> **What the task asks**
Please repeat exactly the lines below from the one containing "substitute t (invShiftRows" down to the one containing "invMixColumn log ilog (c 0)", both included, and nothing else.

> **The records**
/-- Byte `i` of a stored block (R141). -/
theorem memRead_storeState (n : Nat) {s : State} (hw : s.obuf.wf = true) {i : Nat} (h : i < 16) :
    memRead (storeState n s).obuf (blockAddr n i) = blockByte s.state i := by
  rw [storeState_obuf, blockAddr_eq n i, memRead_memWriteFrom_inside _ _ _ _ hw (Nat.zero_le i) (by omega)]

/-- Storing a block leaves every other byte of OBUF (R141). -/
theorem memRead_storeState_outside (n : Nat) (s : State) {a : Nat} (h : a < 16 * n ∨ 16 * n + 16 ≤ a) :
    memRead (storeState n s).obuf a = memRead s.obuf a := by
  rw [storeState_obuf, memRead_memWriteFrom_outside _ _ _ _ _ (by simp only [blockAddr]; omega)]

theorem storeState_wf (n : Nat) {s : State} (hw : s.obuf.wf = true) : (storeState n s).obuf.wf = true := by
  rw [storeState_obuf]
  exact memWriteFrom_wf _ _ _ _ hw

theorem storeState_within {n : Nat} {s : State} {size : Nat} (hn : 16 * n + 16 ≤ size)
    (hw : s.obuf.within size = true) : (storeState n s).obuf.within size = true := by
  rw [storeState_obuf]
  exact memWriteFrom_within _ _ _ _ (by simp only [blockAddr]; omega) hw

end LoadAndStore

section Inverses

theorem invShiftRows_shiftRows (S : Matrix) : invShiftRows (shiftRows S) = S :=
  matrix_ext fun x y => by simp [invShiftRows, shiftRows]

theorem shiftRows_invShiftRows (S : Matrix) : shiftRows (invShiftRows S) = S :=
  matrix_ext fun x y => by simp [invShiftRows, shiftRows]

/-- `AddRoundKey(n)` is its own inverse (R142). -/
theorem addRoundKey_twice (ks : Schedule) (n : Nat) (S : Matrix) : addRoundKey ks n (addRoundKey ks n S) = S :=
  matrix_ext fun x y => by simp [addRoundKey]

theorem substitute_substitute {t u : Table} (h : ∀ v : Byte, tableRead u (tableRead t v) = v) (S : Matrix) :
    substitute u (substitute t S) = S :=
  matrix_ext fun x y => by simp [substitute, h]

theorem isbox_sbox {s : State} (h : SboxTablesBuilt s) (v : Byte) : tableRead s.isbox (tableRead s.sbox v) = v := by
  rw [(h v).1, (h _).2, specIsbox_specSbox]

theorem sbox_isbox {s : State} (h : SboxTablesBuilt s) (v : Byte) : tableRead s.sbox (tableRead s.isbox v) = v := by
  rw [(h v).2, (h _).1, specSbox_specIsbox]

/-- Substitution acts on each cell alike, so it commutes with a permutation of cells (R152). -/
theorem substitute_invShiftRows (t : Table) (S : Matrix) :
    substitute t (invShiftRows S) = invShiftRows (substitute t S) :=
  matrix_ext fun x y => by simp [substitute, invShiftRows]

theorem substitute_shiftRows (t : Table) (S : Matrix) : substitute t (shiftRows S) = shiftRows (substitute t S) :=
  matrix_ext fun x y => by simp [substitute, shiftRows]

theorem mulSlow_one_left (c : Byte) : mulSlow 1 c = c := by rw [mulSlow_comm, mulSlow_one_right]

/-- The sum of four products: a row of a matrix times a column. -/
def dot4 (k c : Fin 4 → Byte) : Byte :=
  mulSlow (k 0) (c 0) ^^^ mulSlow (k 1) (c 1) ^^^ mulSlow (k 2) (c 2) ^^^ mulSlow (k 3) (c 3)

/-- The forward matrix, row by row (R145; 95_test_vectors.md section 5). -/
def mixCoeff : Fin 4 → Fin 4 → Byte
  | 0 => ![0x02, 0x03, 0x01, 0x01]
  | 1 => ![0x01, 0x02, 0x03, 0x01]
  | 2 => ![0x01, 0x01, 0x02, 0x03]
  | 3 => ![0x03, 0x01, 0x01, 0x02]

/-- The inverse matrix, row by row (R148; 95_test_vectors.md section 5). -/
def invMixCoeff : Fin 4 → Fin 4 → Byte
  | 0 => ![0x0e, 0x0b, 0x0d, 0x09]
  | 1 => ![0x09, 0x0e, 0x0b, 0x0d]
  | 2 => ![0x0d, 0x09, 0x0e, 0x0b]
  | 3 => ![0x0b, 0x0d, 0x09, 0x0e]

theorem mixColumn_eq_dot4 {log ilog : Table} (h : GoodTables log ilog) (c : Fin 4 → Byte) (x : Fin 4) :
    mixColumn log ilog (c 0) (c 1) (c 2) (c 3) x = dot4 (mixCoeff x) c := by
  fin_cases x <;>
    simp only [mixColumn, dot4, mixCoeff, gfMul_eq_mulSlow h, Matrix.cons_val, mulSlow_one_left]

theorem invMixColumn_eq_dot4 {log ilog : Table} (h : GoodTables log ilog) (c : Fin 4 → Byte) (x : Fin 4) :
    invMixColumn log ilog (c 0) (c 1) (c 2) (c 3) x = dot4 (invMixCoeff x) c := by
  fin_cases x <;>
    simp only [invMixColumn, dot4, invMixCoeff, gfMul_eq_mulSlow h, Matrix.cons_val]

/-- A row times a matrix times a column, the coefficients gathered by column entry. -/
theorem dot4_dot4 (k c : Fin 4 → Byte) (M : Fin 4 → Fin 4 → Byte) :
    dot4 k (fun i => dot4 (M i) c) = dot4 (fun j => dot4 k (fun i => M i j)) c := by
  simp only [dot4, mulSlow_xor_left, mulSlow_xor_right, mulSlow_assoc]
  ac_rfl

/-- The two matrices are inverse to each other (R148). -/
theorem mixCoeff_inverse : ∀ x j : Fin 4,
    dot4 (invMixCoeff x) (fun i => mixCoeff i j) = (if x = j then 1 else 0) ∧
      dot4 (mixCoeff x) (fun i => invMixCoeff i j) = (if x = j then 1 else 0) := by
  decide +kernel

theorem dot4_unit (x : Fin 4) (c : Fin 4 → Byte) : dot4 (fun j => if x = j then 1 else 0) c = c x := by
  have e : ∀ b : Bool, ∀ v : Byte, mulSlow (if b then 1 else 0) v = if b then v else 0 := fun b v => by
    cases b
    · exact mulSlow_zero_left v
    · exact mulSlow_one_left v
  have e' (j : Fin 4) (v : Byte) : mulSlow (if x = j then 1 else 0) v = if x = j then v else 0 := by
    simpa using e (decide (x = j)) v
  simp only [dot4, e']
  fin_cases x <;> simp

/-- InvMixColumns undoes MixColumns, with any two pairs of built tables (R148). -/
theorem invMixColumns_mixColumns {log ilog log' ilog' : Table} (h : GoodTables log ilog) (h' : GoodTables log' ilog')
    (S : Matrix) : invMixColumns log' ilog' (mixColumns log ilog S) = S := by
  refine matrix_ext fun x y => ?_
  simp only [invMixColumns, mixColumns, cell_matrixOf]
  rw [invMixColumn_eq_dot4 h' fun i =>
    mixColumn log ilog (cell S 0 y) (cell S 1 y) (cell S 2 y) (cell S 3 y) i]
  simp only [mixColumn_eq_dot4 h fun i => cell S i y]
  rw [dot4_dot4]
  simp only [(mixCoeff_inverse _ _).1]
  exact dot4_unit x _

/-- MixColumns undoes InvMixColumns, with any two pairs of built tables (R148). -/
theorem mixColumns_invMixColumns {log ilog log' ilog' : Table} (h : GoodTables log ilog) (h' : GoodTables log' ilog')
    (S : Matrix) : mixColumns log' ilog' (invMixColumns log ilog S) = S := by
  refine matrix_ext fun x y => ?_
  simp only [invMixColumns, mixColumns, cell_matrixOf]
  rw [mixColumn_eq_dot4 h' fun i =>
    invMixColumn log ilog (cell S 0 y) (cell S 1 y) (cell S 2 y) (cell S 3 y) i]
  simp only [invMixColumn_eq_dot4 h fun i => cell S i y]
  rw [dot4_dot4]
  simp only [(mixCoeff_inverse _ _).2]
  exact dot4_unit x _

end Inverses

section Ciphers

theorem encryptRounds_succ (s : State) (n k : Nat) (S : Matrix) :
    encryptRounds s (n + 1) k S = addRoundKey s.ks (k + n)
      (mixColumns s.log s.ilog (shiftRows (substitute s.sbox (encryptRounds s n k S)))) := by
  induction n generalizing k S with
  | zero => rfl
  | succ n ih =>
    rw [encryptRounds, ih (k + 1)]
    simp only [encryptRounds, show k + 1 + n = k + (n + 1) by omega]

/-- The inverse rounds undo the forward rounds, up to the half round both ciphers end with (R152). -/
theorem decryptRounds_encryptRounds {s u : State} (hs : TablesBuilt s) (hu : TablesBuilt u) (hk : u.ks = s.ks)
    (n : Nat) (S : Matrix) :
    decryptRounds u n (shiftRows (substitute s.sbox (encryptRounds s n 1 S))) = shiftRows (substitute s.sbox S) := by
  have hb := (sboxTables_unique hs.2 hu.2).2
  induction n with
  | zero => rfl
  | succ n ih =>
    rw [decryptRounds, invShiftRows_shiftRows, ← hb, substitute_substitute (isbox_sbox hs.2), encryptRounds_succ, hk,
      show 1 + n = n + 1 by omega, addRoundKey_twice, invMixColumns_mixColumns hs.1 hu.1, ih]

/-- The inverse cipher undoes the forward cipher (R152). -/
theorem decryptMatrix_encryptMatrix {s u : State} (hs : TablesBuilt s) (hu : TablesBuilt u) (hk : u.ks = s.ks)
    (hr : u.r = s.r) (S : Matrix) : decryptMatrix u (encryptMatrix s S) = S := by
  have hb := (sboxTables_unique hs.2 hu.2).2
  rw [decryptMatrix, encryptMatrix, hk, hr, addRoundKey_twice, decryptRounds_encryptRounds hs hu hk,
    invShiftRows_shiftRows, ← hb, substitute_substitute (isbox_sbox hs.2), addRoundKey_twice]

/-- The forward rounds undo the inverse rounds (R152). -/
theorem encryptRounds_decryptRounds {s u : State} (hs : TablesBuilt s) (hu : TablesBuilt u) (hk : u.ks = s.ks)
    (n : Nat) (S : Matrix) :
    encryptRounds s n 1 (substitute u.isbox (invShiftRows (decryptRounds u n S))) =
      substitute u.isbox (invShiftRows S) := by
  have hb := (sboxTables_unique hs.2 hu.2).2
  induction n generalizing S with
  | zero => rfl
  | succ n ih =>
    rw [encryptRounds_succ, decryptRounds, ih, ← hb, substitute_substitute (sbox_isbox hs.2), shiftRows_invShiftRows,
      mixColumns_invMixColumns hu.1 hs.1, hk, show 1 + n = n + 1 by omega, addRoundKey_twice]

/-- The forward cipher undoes the inverse cipher (R152). -/
theorem encryptMatrix_decryptMatrix {s u : State} (hs : TablesBuilt s) (hu : TablesBuilt u) (hk : u.ks = s.ks)
    (hr : u.r = s.r) (S : Matrix) : encryptMatrix s (decryptMatrix u S) = S := by
  have hb := (sboxTables_unique hs.2 hu.2).2
  rw [decryptMatrix, encryptMatrix, hk, hr, addRoundKey_twice, encryptRounds_decryptRounds hs hu hk, ← hb,
    substitute_substitute (sbox_isbox hs.2), shiftRows_invShiftRows, addRoundKey_twice]

end Ciphers

section Blocks

/-- A pass over one block: load, transform, store. -/
def processBlock (f : State → Matrix → Matrix) (n : Nat) (s : State) : State :=
  storeState n (setMatrix (f s) (loadState n s))

theorem encryptBlock_eq (n : Nat) (s : State) : encryptBlock n s = processBlock encryptMatrix n s := rfl

theorem decryptBlock_eq (n : Nat) (s : State) : decryptBlock n s = processBlock decryptMatrix n s := rfl

/-- A block pass changes STATE and OBUF, and nothing else. -/
theorem processBlock_frame (f : State → Matrix → Matrix) (n : Nat) (s : State) :
    processBlock f n s =
      { s with state := f s (loadMatrix s.ibuf n), obuf := (processBlock f n s).obuf } := by
  simp only [processBlock, storeState, setObuf, setMatrix, loadState]

theorem processBlock_state (f : State → Matrix → Matrix) (n : Nat) (s : State) :
    (processBlock f n s).state = f s (loadMatrix s.ibuf n) := by simp [processBlock]

theorem processBlock_obuf_inside (f : State → Matrix → Matrix) (n : Nat) {s : State} (hw : s.obuf.wf = true) {i : Nat}
    (hi : i < 16) : memRead (processBlock f n s).obuf (blockAddr n i) = blockByte (f s (loadMatrix s.ibuf n)) i := by
  rw [processBlock, memRead_storeState n (by simpa using hw) hi]
  simp

theorem processBlock_obuf_outside (f : State → Matrix → Matrix) (n : Nat) (s : State) {a : Nat}
    (h : a < 16 * n ∨ 16 * n + 16 ≤ a) : memRead (processBlock f n s).obuf a = memRead s.obuf a := by
  rw [processBlock, memRead_storeState_outside n _ h]
  simp

theorem processBlock_wf (f : State → Matrix → Matrix) (n : Nat) {s : State} (hw : s.obuf.wf = true) :
    (processBlock f n s).obuf.wf = true := storeState_wf n (by simpa using hw)

theorem processBlock_within (f : State → Matrix → Matrix) {n : Nat} {s : State} {size : Nat}
    (hn : 16 * n + 16 ≤ size) (hw : s.obuf.within size = true) :
    (processBlock f n s).obuf.within size = true := storeState_within hn (by simpa using hw)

> **Task result**
    substitute t (invShiftRows S) = invShiftRows (substitute t S) :=
  matrix_ext fun x y => by simp [substitute, invShiftRows]

theorem substitute_shiftRows (t : Table) (S : Matrix) : substitute t (shiftRows S) = shiftRows (substitute t S) :=
  matrix_ext fun x y => by simp [substitute, shiftRows]

theorem mulSlow_one_left (c : Byte) : mulSlow 1 c = c := by rw [mulSlow_comm, mulSlow_one_right]

/-- The sum of four products: a row of a matrix times a column. -/
def dot4 (k c : Fin 4 → Byte) : Byte :=
  mulSlow (k 0) (c 0) ^^^ mulSlow (k 1) (c 1) ^^^ mulSlow (k 2) (c 2) ^^^ mulSlow (k 3) (c 3)

/-- The forward matrix, row by row (R145; 95_test_vectors.md section 5). -/
def mixCoeff : Fin 4 → Fin 4 → Byte
  | 0 => ![0x02, 0x03, 0x01, 0x01]
  | 1 => ![0x01, 0x02, 0x03, 0x01]
  | 2 => ![0x01, 0x01, 0x02, 0x03]
  | 3 => ![0x03, 0x01, 0x01, 0x02]

/-- The inverse matrix, row by row (R148; 95_test_vectors.md section 5). -/
def invMixCoeff : Fin 4 → Fin 4 → Byte
  | 0 => ![0x0e, 0x0b, 0x0d, 0x09]
  | 1 => ![0x09, 0x0e, 0x0b, 0x0d]
  | 2 => ![0x0d, 0x09, 0x0e, 0x0b]
  | 3 => ![0x0b, 0x0d, 0x09, 0x0e]

theorem mixColumn_eq_dot4 {log ilog : Table} (h : GoodTables log ilog) (c : Fin 4 → Byte) (x : Fin 4) :
    mixColumn log ilog (c 0) (c 1) (c 2) (c 3) x = dot4 (mixCoeff x) c := by
  fin_cases x <;>
    simp only [mixColumn, dot4, mixCoeff, gfMul_eq_mulSlow h, Matrix.cons_val, mulSlow_one_left]

theorem invMixColumn_eq_dot4 {log ilog : Table} (h : GoodTables log ilog) (c : Fin 4 → Byte) (x : Fin 4) :
    invMixColumn log ilog (c 0) (c 1) (c 2) (c 3) x = dot4 (invMixCoeff x) c := by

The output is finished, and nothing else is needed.